| Saved data entries |
--- --- ---

-- ==== Sys2Proof/Machine/Tuner.lean ====
section
/-! DEFINITION. The tuner back end (chapter 9): band plans, the gate, the tests of a request, operations and their ends, station lists. -/

namespace Sys2Proof.Machine

/-! ## Band plans (section 9.2, R145) -/

def lowestChannel : BandPlan → Band → Nat
  | .a, .fm => 87500
  | .a, .am => 531
  | .b, .fm => 87900
  | .b, .am => 530

def highestChannel : BandPlan → Band → Nat
  | .a, .fm => 108000
  | .a, .am => 1602
  | .b, .fm => 107900
  | .b, .am => 1710

def channelStep : BandPlan → Band → Nat
  | .a, .fm => 100
  | .a, .am => 9
  | .b, .fm => 200
  | .b, .am => 10

/-- A valid channel of a band (R145). -/
def validChannel (p : BandPlan) (b : Band) (f : Nat) : Bool :=
  lowestChannel p b ≤ f && f ≤ highestChannel p b && (f - lowestChannel p b) % channelStep p b == 0

/-- The next channel of a band in a direction (R145). -/
def nextChannel (p : BandPlan) (b : Band) (f : Nat) : Direction → Nat
  | .up => if f == highestChannel p b then lowestChannel p b else f + channelStep p b
  | .down => if f == lowestChannel p b then highestChannel p b else f - channelStep p b

def nominalIf : Band → Nat
  | .fm => 10700
  | .am => 450

def settleTime : Band → Nat
  | .fm => 5
  | .am => 20

def gateTime : Band → Nat
  | .fm => 4
  | .am => 8

def acceptWindow : Band → Nat
  | .fm => 25
  | .am => 2

def ConfigValues.threshold (c : ConfigValues) : Band → Nat
  | .fm => c.fmThreshold
  | .am => c.amThreshold

/-! ## Entries to states -/

def State.setTuner (s : State) (tb : Tuner) : State := { s with tb := tb }

/-- Entry to SETTLING at a band and frequency: the frequency word is written and the settle time counted (R144, R147). The pilot of the last gate
closed stands until the next close also where the band goes to AM: the model's choice (the log's row 60). -/
def Tuner.settle (tb : Tuner) (band : Band) (freq : Nat) : Tuner :=
  { tb with
    state := .settling, band := band, freq := freq, phase := settleTime band, freqWord := some (band, freq), changed := true,
    taken := { tb.taken with phase := false } }

/-- A resume: SETTLING at the held band and frequency (R151). -/
def Tuner.resume (tb : Tuner) : Tuner := tb.settle tb.band tb.freq

/-- Entry to OFF: the front end is powered down, the band, frequency, lists, level and pilot are kept (R144, R151, R154). -/
def Tuner.toOff (tb : Tuner) : Tuner :=
  { tb with state := .off, phase := 0, unheld := 0, freqWord := none, changed := true, gate := Gate.reset, taken := TunerSteps.none }

/-- A gate opens at the counts given, for the gate time of the band (R148). -/
def Tuner.openGate (tb : Tuner) (counter : Counter) : Tuner :=
  { tb with gate := { ifStart := tb.ifCount, counterStart := counter, levelSum := 0, readings := 0, pilot := true, left := gateTime tb.band } }

/-- The end of settling: MEASURING with an open gate (R147). -/
def Tuner.measure (tb : Tuner) (counter : Counter) : Tuner :=
  { tb with state := .measuring, phase := gateTime tb.band, changed := true }.openGate counter

/-- Entry to LISTENING, where a gate opens (R149). -/
def Tuner.listen (tb : Tuner) (counter : Counter) : Tuner :=
  { tb with state := .listening, phase := 0, changed := true }.openGate counter

/-! ## The measurement (R148) -/

/-- What the front end delivers is added to the counts and to the gate in progress; in OFF nothing is counted (R144). -/
def Tuner.accumulate (tb : Tuner) (fe : FrontEnd) : Tuner :=
  match tb.state with
  | .off => tb
  | .settling => { tb with ifCount := tb.ifCount + fe.edges }
  | .measuring | .listening =>
    { tb with
      ifCount := tb.ifCount + fe.edges
      gate := { tb.gate with
        levelSum := tb.gate.levelSum + (fe.levels.map (·.toNat)).sum
        readings := tb.gate.readings + fe.levels.length
        pilot := tb.gate.pilot && fe.pilot } }

/-- The offset of a gate that closes at a counter value: measured IF less nominal IF, in kHz; 12288 units of the counter are 1 ms. A gate in
which no time passed has a free value. -/
def Tuner.gateOffset (tb : Tuner) (counter : Counter) (draw : Nat) : Offset :=
  let time := (counter - tb.gate.counterStart).toNat
  if time = 0 then { num := Config.unstatedOffset draw, den := 1 }
  else { num := ((tb.ifCount - tb.gate.ifStart) * 12288 : Nat) - (nominalIf tb.band * time : Nat), den := time }

/-- The mean level of the readings, rounded down; without a reading a free value. -/
def Tuner.gateLevel (tb : Tuner) (draw : Nat) : Nat :=
  if tb.gate.readings = 0 then (Config.unstatedLevel draw).toNat else tb.gate.levelSum / tb.gate.readings

/-- The close of a gate: level, offset and pilot replace their previous values. -/
def Tuner.closeGate (tb : Tuner) (counter : Counter) (draw : Nat) : Tuner :=
  { tb with level := tb.gateLevel draw, offset := tb.gateOffset counter draw, pilot := tb.band == .fm && tb.gate.pilot }

/-- The accept test (R148). -/
def Tuner.accepted (tb : Tuner) (c : ConfigValues) : Bool :=
  c.threshold tb.band ≤ tb.level && tb.offset.num.natAbs ≤ acceptWindow tb.band * tb.offset.den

--- --- ---

| INSTRUCTIONS TO FOLLOW |
From the line containing "test (R148). -/" through the last line of the entries above, print every line exactly, including both ends, and nothing else.

| OUTPUT BELOW |
/-- The accept test (R148). -/
def Tuner.accepted (tb : Tuner) (c : ConfigValues) : Bool :=
  c.threshold tb.band ≤ tb.level && tb.offset.num.natAbs ≤ acceptWindow tb.band * tb.offset.den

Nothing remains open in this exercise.